Commentary: A letter to the losers - CNN.com
This interesting article from Donna Brazile has tips for those of us feeling a certain emptiness after the campaign. Although she wrote it for one group, IMO this advice is useful for people on both sides. Here are a few paragraphs to give you a sample:
"Campaigns are not for the fainthearted. They are tough -- mentally, physically and spiritually.
Once a campaign ends, an emptiness comes over you. You find yourself struggling to figure out how to become human again. Suddenly, you're going to the grocery store, reading the entire newspaper instead of the clips, and, yes, speaking in complete sentences, not sound bites or barked replies.

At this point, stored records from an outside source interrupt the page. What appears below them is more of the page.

-- ==== Sys2Proof/Safety.lean ====
section
/-! DEFINITION. The terms in which the statements speak of states: the invariant that every step keeps, a thread with nothing on its way,
and what the instructions of one shape leave behind. -/

namespace Sys2Proof.Machine

open Host (Outcome)

/-- Memory is in its canonical form (log 4). -/
def State.memOk (s : State) : Prop := Memory.wf s.mem

/-- VTYPE is a value that 01_thread.md R14 and R15 allow, and VL is at most VLMAX (R17). -/
def Thread.shaped (t : Thread) : Prop := vtypeLegal t.vtype = true ∧ t.vl.toNat ≤ vlmax t.vtype t.gang

/-- The thread that runs has nothing on its way: no queued vector instruction, no granule to resume at, no incomplete matrix row, no pending
element and no outstanding operation; it does not run ahead of the vector unit; its registers hold no word with an error, and no element
waits for the capture of a view. -/
def State.idle (s : State) : Prop :=
  s.th.vq = [] ∧ s.th.gv = false ∧ s.th.rows = [] ∧ s.th.pend = [] ∧ s.th.ops = [] ∧ s.ahead.contains s.cur = false
    ∧ s.th.badRegs = [] ∧ s.th.softRegs = [] ∧ s.th.stalls = []

/-- No core of the pod holds a contribution or a buffered store, no line write is on its way, and no word of memory has a single error. -/
def State.settled (s : State) : Prop :=
  (∀ p ∈ s.cores, p.2.comb = [] ∧ p.2.wbuf = []) ∧ (∀ p ∈ s.dies, p.2.lineWrites = [] ∧ p.2.notices = []) ∧ s.soft = []

/-- Only the thread that runs has anything of its own on its way: no parked thread has a pending element. -/
def State.alone (s : State) : Prop := ∀ p ∈ s.parked, p.2.pend = []

/-- The state in which a serialising instruction acts when nothing is on its way (01_thread.md R29): no completed scalar instruction waits
to commit. -/
def State.serial (s : State) : State := { s with th := { s.th with window := 0 } }

/-- The registers from d on, n of them. -/
abbrev regsFrom (d n : Nat) : List Nat := List.range' d n

/-- The state after a vector instruction that commits: of the thread, only v and m registers, their progress, flags of FCS and SRND
differ from s before the commit; no flag is cleared, no v register outside vs changes, and no m register outside ms. -/
def VecDone (s t : State) (vs ms : List Nat) : Prop :=
  ∃ v m prog fcs srnd,
    t = State.advance { s with th := { s.th with v := v, m := m, prog := prog, fcs := fcs, srnd := srnd } }
    ∧ s.th.fcs &&& fcs = s.th.fcs ∧ (∀ r, r < 32 → r ∉ vs → vread v r = vread s.th.v r)
    ∧ ∀ r, r < 16 → r ∉ ms → vread m r = vread s.th.m r

/-- A vector instruction that rounds nothing stochastically leaves SRND, and the progress of the v registers outside vs. -/
def VecKeeps (s t : State) (vs : List Nat) : Prop :=
  t.th.srnd = s.th.srnd ∧ ∀ r, r < 32 → r ∉ vs → vread t.th.prog r = vread s.th.prog r

/-- A store element of the thread that runs to a place of another die is in the write buffer of its core and nowhere else: its operation
is outstanding, and memory stands (18_fabric.md R412). -/
def State.buffered (s u : State) (sn : BitVec 3) (key : Nat) (data : List Byte) (nib : Option Bool) : Prop :=
  u.mem = s.mem ∧ vread u.th.ic sn.toNat = vread s.th.ic sn.toNat + 1 ∧ u.th.cc = s.th.cc ∧ u.th.ops = [⟨s.th.nextOp, sn, 1⟩]
  ∧ u.th.pend = [] ∧ ∃ w, (u.core s.coreKey).wbuf = [w] ∧ w.slot = s.cur ∧ w.sn = sn ∧ w.key = key / 128 * 128
    ∧ w.elems = [⟨s.th.nextOp, 0, s.th.pc, key % 128, data, nib⟩]

/-- The line writes of the thread's operation go to their homes, and what they find there is done (18_fabric.md R410, R412, R413). -/
def State.landed (s u : State) : State := landLines u s.cur (fun w => w.elems.any (fun e => e.op == s.th.nextOp))

/-- The thread of a slot waits at an instruction that it has fetched (11_traps.md R257). -/
def State.waiting (s : State) (slot : Nat) (i : Instr) : Prop :=
  (s.focus slot).th.slot = .running ∧ (s.focus slot).th.wait ≠ none ∧ fetch (s.focus slot) = .ok i

/-- A vector instruction of the thread that runs waits at its first granule, and nothing else is on its way. -/
def State.atFirst (s : State) : Prop :=
  s.th.gv = true ∧ s.th.gsuf = 0 ∧ State.idle { s with th := { s.th with gv := false, stalls := [] } }

/-! ## The instructions of a shape -/

/-- The instruction of majors 0x10 to 0x12 with an operation; operands that it does not have are left out. -/
def intForm (i : IntOp) (d a b : BitVec 5) (x : Bool) (w : BitVec 2) (k sb : Bool) : Instr :=
  match i with
  | .add => .vadd d a b x w k sb
  | .sub => .vsub d a b x w k sb
  | .rsub => .vrsub d a b x w k sb
  | .min => .vmin d a b x w k sb
  | .max => .vmax d a b x w k sb
  | .abs => .vabs d a w k sb
  | .absd => .vabsd d a b x w k sb
  | .mov => .vmov d b x w k sb
  | .mul => .vmul d a b x w k sb
  | .mulh => .vmulh d a b x w k sb
  | .macc => .vmacc d a b x w k sb
  | .div => .vdiv d a b x w k sb
  | .and => .vand d a b x k sb
  | .or => .vor d a b x k sb
  | .xor => .vxor d a b x k sb
  | .andn => .vandn d a b x k sb
  | .sll => .vsll d a b x k sb
  | .srl => .vsrl d a b x k sb
  | .sra => .vsra d a b x k sb
  | .popc => .vpopc d a k sb

/-- Whether an operation has a width relation. -/
def IntOp.hasW2 : IntOp → Bool
  | .and | .or | .xor | .andn | .sll | .srl | .sra | .popc => false
  | _ => true

/-- What it captures. -/
def intOp (s : State) (i : IntOp) (d a b : BitVec 5) (x : Bool) (w : BitVec 2) (k sb : Bool) : VOp :=
  { s.vop (.int i) d (if i.readsA then a else 0) (if i.readsB then b else 0) (wordOf (intForm i d a b x w k sb)) with
    x := i.readsB && x, w2 := if i.hasW2 then w else 0, k := k, s := sb }

/-- The instruction of major 0x13 with a relation. -/
def cmpForm (c : CmpOp) (d : BitVec 4) (a b : BitVec 5) (x k sb : Bool) : Instr :=
  match c with
  | .eq => .vceq d a b x k sb
  | .ne => .vcne d a b x k sb
  | .lt => .vclt d a b x k sb
  | .le => .vcle d a b x k sb
  | .gt => .vcgt d a b x k sb
  | .ge => .vcge d a b x k sb

/-- What it captures. -/
def cmpOp (s : State) (c : CmpOp) (d : BitVec 4) (a b : BitVec 5) (x k sb : Bool) : VOp :=
  { s.vop (.cmp c) (d.zeroExtend 5) a b (wordOf (cmpForm c d a b x k sb)) with x := x, k := k, s := sb }

/-- The instruction of majors 0x14 and 0x15 with an operation. -/
def fltForm (o : FltOp) (d a b : BitVec 5) (x : Bool) (w : BitVec 2) (k : Bool) : Instr :=
  match o with
  | .add => .vfadd d a b x w k
  | .sub => .vfsub d a b x w k
  | .mul => .vfmul d a b x w k
  | .div => .vfdiv d a b x w k
  | .sqrt => .vfsqrt d a w k
  | .min => .vfmin d a b x w k
  | .max => .vfmax d a b x w k
  | .abs => .vfabs d a w k
  | .neg => .vfneg d a w k
  | .macc => .vfmacc d a b x w k
  | .nmacc => .vfnmacc d a b x w k
  | .madd => .vfmadd d a b x w k

/-- What it captures. -/
def fltOp (s : State) (o : FltOp) (d a b : BitVec 5) (x : Bool) (w : BitVec 2) (k : Bool) : VOp :=
  { s.vop (.flt o) d a (if o.readsB then b else 0) (wordOf (fltForm o d a b x w k)) with x := o.readsB && x, w2 := w, k := k }

/-- Its checks at issue (R53, R118, R127). -/
def fltChecks (s : State) (o : FltOp) (op : VOp) : Check :=
  groupChecks s.th.gpr op ((op.fmt == 2 || op.fmt == 3) && (secondFmt op.fmt (vtSew op.vtype) op.w2.toNat).isSome) (fltSources o op)

/-- The instruction of major 0x18, VMVXS apart, with an operation: VCOMPRESS takes the low four bits of b as its mask. -/
def permForm (o : PermOp) (d a b : BitVec 5) (k : Bool) : Instr :=
  match o with
  | .slideUp => .vslideup d a b k
  | .slideDn => .vslidedn d a b k
  | .slide1Up => .vslide1up d a b k
  | .slide1Dn => .vslide1dn d a b k
  | .perm => .vperm d a b k
  | .compress => .vcompress d a (b.setWidth 4) k
  | .bcast => .vbcast d a b k
  | .insert => .vmvsx d a k

/-- What it captures. -/
def permOp (s : State) (o : PermOp) (d a b : BitVec 5) (k : Bool) : VOp :=
  let b' : BitVec 5 := match o with
    | .compress => (b.setWidth 4).zeroExtend 5
    | .insert => 0
    | _ => b
  { s.vop (.perm o) d a b' (wordOf (permForm o d a b k)) with k := k }

/-- Its checks at issue (R19, R20, R132). -/
def permChecks (s : State) (o : PermOp) (op : VOp) : Check := do
  need (aligned op.d op.g && (permSources o op).all (fun g => g.base % g.n == 0)) 0x05
  need ((permSources o op).all (fun g => if o.apart then !op.groupD.overlaps g else overlapOk s.th.gpr op.sew op.groupD g)) 0x05

/-- The instruction of major 0x19 with an operation. -/
def redForm (o : RedOp) (d a : BitVec 5) (k sb : Bool) : Instr :=
  match o with
  | .sum => .vrsum d a k sb
  | .min => .vrmin d a k sb
  | .max => .vrmax d a k sb
  | .minI => .vrmini d a k sb
  | .maxI => .vrmaxi d a k sb
  | .scan => .vscan d a k sb
  | .scanX => .vscanx d a k sb

/-- What it captures. -/
def redOp (s : State) (o : RedOp) (d a : BitVec 5) (k sb : Bool) : VOp :=
  { s.vop (.red o) d a 0 (wordOf (redForm o d a k sb)) with k := k, s := sb }

/-- The instruction of major 0x1A with an operation. -/
def segForm (o : SegOp) (d a : BitVec 5) (b : BitVec 4) (k sb : Bool) : Instr :=
  match o with
  | .sum => .vsegsum d a b k sb
  | .min => .vsegmin d a b k sb
  | .max => .vsegmax d a b k sb
  | .scan => .vsegscan d a b k sb

/-- What it captures. -/
def segOp (s : State) (o : SegOp) (d a : BitVec 5) (b : BitVec 4) (k sb : Bool) : VOp :=
  { s.vop (.seg o) d a (b.zeroExtend 5) (wordOf (segForm o d a b k sb)) with k := k, s := sb }

/-- The instruction of major 0x1B with an operation. -/
def sortForm (o : SortOp) (d a b : BitVec 5) (sb : Bool) : Instr :=
  match o with
  | .merge => .vmerge d a b sb
  | .topk => .vtopk d a b sb
  | .mrgk => .vmrgk d a b sb
  | .step => .vsortstep d a b sb

/-- What it captures. -/
def sortOp (s : State) (o : SortOp) (d a b : BitVec 5) (sb : Bool) : VOp :=
  { s.vop (.sort o) d a b (wordOf (sortForm o d a b sb)) with s := sb }

/-- Its checks at issue (R19, R137, R140). -/
def sortChecks (o : SortOp) (op : VOp) : Check := do
  need (match o with
    | .topk => op.sew == 32
    | .mrgk => op.sew == 32
    | _ => true) 0x03
  need (aligned op.d op.g && (sortSources o op).all (fun g => g.base % g.n == 0)) 0x05
  need (!(sortSources o op).any op.groupD.overlaps) 0x05

/-- The instruction of major 0x1C with an operation. -/
def scaleForm (o : ScaleOp) (d a b : BitVec 5) (w : BitVec 2) (k : Bool) : Instr :=
  match o with
  | .bmax => .vbmax a w k
  | .scale => .vscale d a w k
  | .quant => .vquant d a w k
  | .deq => .vdeq d a w k
  | .sfma => .vsfma d a b w k

/-- What it captures. -/
def scaleOp (s : State) (o : ScaleOp) (d a b : BitVec 5) (w : BitVec 2) (k : Bool) : VOp :=
  let d' : BitVec 5 := match o with
    | .bmax => 0
    | _ => d
  let b' : BitVec 5 := match o with
    | .sfma => b
    | _ => 0
  { s.vop (.scale o) d' a b' (wordOf (scaleForm o d a b w k)) with w2 := w, k := k }

/-- Its checks at issue (R86, R143, R144). -/
def scaleChecks (s : State) (o : ScaleOp) (op : VOp) : Check := do
  need ((scaledFmt op.fmt op.sew).isSome && op.gw ≤ 8 && op.w2 == 0) 0x03
  need ((o.dst op).base % (o.dst op).n == 0 && (o.reads op).all (fun g => g.base % g.n == 0)) 0x05
  need (match o with
    | .bmax => !(o.reads op).any (o.dst op).overlaps
    | _ => (o.dst op).base + (o.dst op).n ≤ 31 && (o.reads op).all (overlapOk s.th.gpr 32 (o.dst op))) 0x05

/-- A scalar load: its size in bytes, whether it extends the sign, and its instruction. -/
structure ScalarLoad where
  size : Nat
  signed : Bool
  form : BitVec 5 → BitVec 5 → BitVec 5 → BitVec 3 → BitVec 3 → Instr

/-- The scalar loads of 06_memory_isa.md R157. -/
def scalarLoads : List ScalarLoad :=
  [⟨1, true, .lds8⟩, ⟨2, true, .lds16⟩, ⟨4, true, .lds32⟩, ⟨1, false, .ldn8⟩, ⟨2, false, .ldn16⟩, ⟨4, false, .ldn32⟩, ⟨8, false, .ld64⟩]

/-- The scalar stores of R157 with their sizes. -/
def scalarStores : List (Nat × (BitVec 5 → BitVec 5 → BitVec 5 → BitVec 3 → BitVec 3 → Bool → Instr)) :=
  [(1, .st8), (2, .st16), (4, .st32), (8, .st64)]

/-- An instruction of majors 0x22 to 0x2A by what it does and its transfer, base and third fields; a field that it does not have is left
out, a feed takes the low two bits of its field and a handle the low four. -/
structure MemForm where
  kind : VKind
  form : BitVec 5 → BitVec 5 → BitVec 5 → BitVec 3 → BitVec 3 → Bool → Bool → Instr

/-- The memory instructions of the vector unit (06_memory_isa.md R158-R175). -/
def memForms : List MemForm :=
  [⟨.load .unit, fun t b _ sn e k n => .vld t b sn e k n⟩, ⟨.load .strided, .vlds⟩, ⟨.load .twoD, .vld2d⟩,
   ⟨.store .unit, fun t b _ sn e k n => .vst t b sn e k n⟩, ⟨.store .strided, .vsts⟩, ⟨.store .twoD, .vst2d⟩,
   ⟨.load .index, .vgath⟩, ⟨.load .addrs, fun t _ i sn e k n => .vgatha t i sn e k n⟩,
   ⟨.load .feed, fun t b i sn e k n => .vgathf t b (i.setWidth 2) sn e k n⟩,
   ⟨.store .index, .vscat⟩, ⟨.store .addrs, fun t _ i sn e k n => .vscata t i sn e k n⟩,
   ⟨.store .feed, fun t b i sn e k n => .vscatf t b (i.setWidth 2) sn e k n⟩,
   ⟨.atom .add, .vaadd⟩, ⟨.atom .min, .vamin⟩, ⟨.atom .max, .vamax⟩, ⟨.atom .or, .vaor⟩, ⟨.atom .swap, .vaswap⟩, ⟨.atom .cas, .vacas⟩,
   ⟨.comb .add, .vcadd⟩, ⟨.comb .min, .vcmin⟩, ⟨.comb .max, .vcmax⟩, ⟨.comb .fadd, .vcfadd⟩, ⟨.comb .fmax, .vcfmax⟩,
   ⟨.load .handle, fun t b i sn e k n => .cld t (b.setWidth 4) i sn e k n⟩,
   ⟨.store .handle, fun t b i sn e k n => .cst t (b.setWidth 4) i sn e k n⟩,
   ⟨.pop, fun t b _ sn e k n => .fpop t (b.setWidth 2) sn e k n⟩,
   ⟨.load .pantry, fun t b _ sn e k n => .pld t b sn e k n⟩, ⟨.store .pantry, fun t b _ sn e k n => .pst t b sn e k n⟩,
   ⟨.load .pantryX, .pldx⟩, ⟨.store .pantryX, .pstx⟩]

/-- What a memory instruction captures. -/
def memOp (s : State) (f : MemForm) (t b i : BitVec 5) (sn e : BitVec 3) (k n : Bool) : VOp :=
  let word := wordOf (f.form t b i sn e k n)
  match f.kind with
  | .load .unit | .store .unit | .load .pantry | .store .pantry => s.mop f.kind t b 0 sn e k n word
  | .load .addrs | .store .addrs => s.mop f.kind t 0 i sn e k n word
  | .load .feed | .store .feed => (s.mop f.kind t b ((i.setWidth 2).zeroExtend 5) sn e k n word).withFeed s.th (i.setWidth 2)
  | .pop => (s.mop .pop t ((b.setWidth 2).zeroExtend 5) 0 sn e k n word).withFeed s.th (b.setWidth 2)
  | .load .handle | .store .handle => { s.mop f.kind t 0 i sn e k n word with hand := vread s.th.h (b.setWidth 4).toNat }
  | _ => s.mop f.kind t b i sn e k n word

/-- Its type rule (R163): SEW 32 or 64 for atomics and reduces, integers for those that compute on integers, floats for the others. -/
def memTypeOk (s : State) (f : MemForm) : Bool :=
  match f.kind with
  | .atom .swap | .atom .cas => wideSew s.th.vtype
  | .comb .fadd | .comb .fmax => wideSew s.th.vtype && vtFmt s.th.vtype == 2
  | .atom _ | .comb _ => wideSew s.th.vtype && vtFmt s.th.vtype ≤ 1
  | _ => true

/-- The check of its operands that comes before any element (R168, R172, R175). -/
def memBad (s : State) (f : MemForm) (b i : BitVec 5) : Option (BitVec 7 × Word) :=
  match f.kind with
  | .load .feed | .store .feed => feedFails s.th (i.setWidth 2) 32
  | .pop => feedFails s.th (b.setWidth 2) (vtBits s.th.vtype)
  | .load .handle => handleFails (vread s.th.h (b.setWidth 4).toNat) s.th.vtype false
  | .store .handle => handleFails (vread s.th.h (b.setWidth 4).toNat) s.th.vtype true
  | .load .pantry | .store .pantry => pantryFails (s.x b) 8
  | .load .pantryX | .store .pantryX => pantryFails (s.x b) (elemBytes (vtBits s.th.vtype))
  | _ => none

/-- Element i of an instruction, as the state before it resolves it: none where it is masked, else what it accesses, in memory. -/
def resolvesTo (s : State) (op : VOp) (i : Nat) (h : Option Hit) : Prop :=
  resolve s op ((List.range op.n_).filter (s.th.active op.k)) i = .ok (h, s) ∧ ∀ x ∈ h, ∃ key, x.place = .mem key

/-- The pc-relative target of 04_scalar_control.md R99. -/
def pcTarget (s : State) (off : Int) : Word := BitVec.ofInt 64 (s.th.pc.toInt + off * 4)

end Sys2Proof.Machine
end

I know what it's like to lose a presidential campaign or two or three. No matter how close the results (Gore-Lieberman) or wide the blowout (Walter Mondale-Geraldine Ferraro and Michael Dukakis-Lloyd Bentsen), you're in a state of emotional disrepair and in need of a home-cooked meal.
Acknowledge your success. Think about the nonstop pace that you thrived in but would crush less hardy individuals. You lived for and met multiple deadlines. You essentially lived with the people you work with and, God bless you, you didn't kill them, though you probably picked up a few bad habits and gained more than a few unwanted pounds. Now you're sitting at that desk and trying to figure out what to do with everything you've accumulated throughout the quest to reach the city hall, the statehouse, Capitol Hill or the White House.
No matter how hard you try to contain it, you're both angry and sad. Try not to vent and point fingers. It only creates wounds, mostly self-inflicted, and worse, the candidate you believed in and gave your all for doesn't deserve it."